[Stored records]
/-- Write a record: complements, next generation, CRC, primary and then mirror. -/
def Chip.setTot (m : Chip) (n : Nat) (r : TotRec) : Chip :=
  let r1 := { r with totalC := ~~~r.total, wrapC := ~~~r.wrap, gen := r.gen + 1 }
  let r2 := { r1 with crc := crc32c r1.body }
  m.setTotals { m.totals with recs := AMap.put (zeroTot, zeroTot) n (r2, r2) m.totals.recs }

/-- The record of a channel as Table 13-6 gives it, with the events of a rebuild or of a bad record. -/
def Chip.readTot (m : Chip) (n : Nat) : TotRec × Chip :=
  let (a, b) := m.tot n
  if a.intact then (a, m)
  else if b.intact then (b, m.post (ev 13 0x0701 2 n 0 (le 4 b.gen.toNat)))
  else
    let r := { a.setFlag 0 true with total := 0, wrap := 0 }
    (r, ((m.setTot n r).post (ev 13 0x0702 3 n 0 [] CC.pairFault)).meterCount 1)

/-- Add an interval's whole LSB to a channel's total and write its point (R289); a BAD record takes nothing. A record whose last folded
interval is not older is skipped where `skip` is set (R293). -/
def Chip.foldChan (m : Chip) (n count interval ended : Nat) (clamped gap skip : Bool) : Chip :=
  let (r, m1) := m.readTot n
  if r.bad || (skip && !newer (BitVec.ofNat 32 interval) r.last) then m1 else
  let sum := r.total.toNat + count
  let carry := decide (2 ^ 64 ≤ sum)
  let wrap : Half := if carry && r.wrap != 0xFFFF then r.wrap + 1 else r.wrap
  let r1 := { r with total := BitVec.ofNat 64 sum, wrap := wrap, last := BitVec.ofNat 32 interval, ended := BitVec.ofNat 64 ended }
  let m2 := m1.setTot n ((r1.setFlag 1 clamped).setFlag 2 gap)
  let m3 := if carry then (m2.meterCount 0).post (ev 13 0x0700 1 n wrap.toNat []) else m2
  let tag := (m3.mchan n).tag
  if tag = 0 then m3
  else m3.unitWrite tag r1.total (wrap.zeroExtend 64) (if clamped then 0x4400 else 0)

/-- The number of the interval before the open one. -/
def Totals.previous (t : Totals) : Nat := (t.interval + 2 ^ 32 - 1) % 2 ^ 32

/-- TOTAL_FOLD: the CLOSING bank and the VIRTUAL fold list of the interval that has closed. -/
def Chip.totalFold (m : Chip) : Chip :=
  let t := m.totals
  if !t.closingDue && m.meter.foldV.isEmpty then m else
  let gap := m.meter.gapRecs
  let wave := t.map.map (fun n => (n, AMap.get 0 t.closing n))
  let m1 := ((if t.closingDue then wave else []) ++ m.meter.foldV).foldl
    (fun a e => a.foldChan e.1 e.2 t.previous t.start (m.meter.foldClamp.contains e.1) gap false) m
  let m2 := m1.setTotals { m1.totals with closing := [], closingDue := false }
  (m2.setMeter { m2.meter with foldV := [], foldClamp := [], gapRecs := false }).put R.METER_STAT_FOLDING 0

/-! ### Instantaneous points (R281) -/

/-- The 20 values of Table 13-2, none where a value cannot be formed. -/
def Chip.block (m : Chip) (p : Nat) : List (Option DWord) :=
  let wiring := m.get (R.METER_MP_CFG_WIRING p)
  let used := usedPlaces wiring
  let w : MWindow := AMap.get {} m.meter.windows p
  let val := fun (l : List DWord) (i j : Nat) => if used.contains j then l[i]? else none
  let p3 := fsum (used.map (fun j => w.pqs.getD j 0))
  let q3 := fsum (used.map (fun j => w.pqs.getD (3 + j) 0))
  let s3 := if wiring = 1 then (Fp.sqrt 0 (Fp.fadd (Fp.fmul p3 p3) (Fp.fmul q3 q3))).1
    else fsum (used.map (fun j => w.pqs.getD (6 + j) 0))
  let have3 := decide (w.pqs.length = 9)
  let small := Fp.fdiv (Fp.fmul (m.get64 (R.METER_MP_UDECL_LO p)) (m.get64 (R.METER_SDM_GAIN_LO (6 * p + 3)))) (Fp.fofNat 1000)
  let pf := if Fp.gt small s3 then 0 else Fp.fdiv p3 s3
  [0, 1, 2].map (fun j => val w.rms j j) ++ [0, 1, 2].map (fun j => val w.rms (3 + j) j) ++
  [0, 1, 2].map (fun j => val w.pqs j j) ++ [0, 1, 2].map (fun j => val w.pqs (3 + j) j) ++
  [0, 1, 2].map (fun j => val w.pqs (6 + j) j) ++
  (if have3 then [some p3, some q3, some s3] else [none, none, none]) ++ [w.freq] ++ [if have3 then some pf else none]

/-- Write a list of optional values to consecutive points. -/
def Chip.writeBlock (m : Chip) (tag : BitVec 40) : Nat → List (Option DWord) → Chip
  | _, [] => m
  | i, none :: t => m.writeBlock tag (i + 1) t
  | i, some v :: t => (m.unitWrite (tag + BitVec.ofNat 40 i) v).writeBlock tag (i + 1) t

Required action – Write out once more the lines above beginning at the line with "[0, 1, 2].map (fun j => val w.pqs j"; continue through the final line and stop there.

Solution to this task –
  [0, 1, 2].map (fun j => val w.pqs j j) ++ [0, 1, 2].map (fun j => val w.pqs (3 + j) j) ++
  [0, 1, 2].map (fun j => val w.pqs (6 + j) j) ++
  (if have3 then [some p3, some q3, some s3] else [none, none, none]) ++ [w.freq] ++ [if have3 then some pf else none]

/-- Write a list of optional values to consecutive points. -/
def Chip.writeBlock (m : Chip) (tag : BitVec 40) : Nat → List (Option DWord) → Chip
  | _, [] => m
  | i, none :: t => m.writeBlock tag (i + 1) t
  | i, some v :: t => (m.unitWrite (tag + BitVec.ofNat 40 i) v).writeBlock tag (i + 1) t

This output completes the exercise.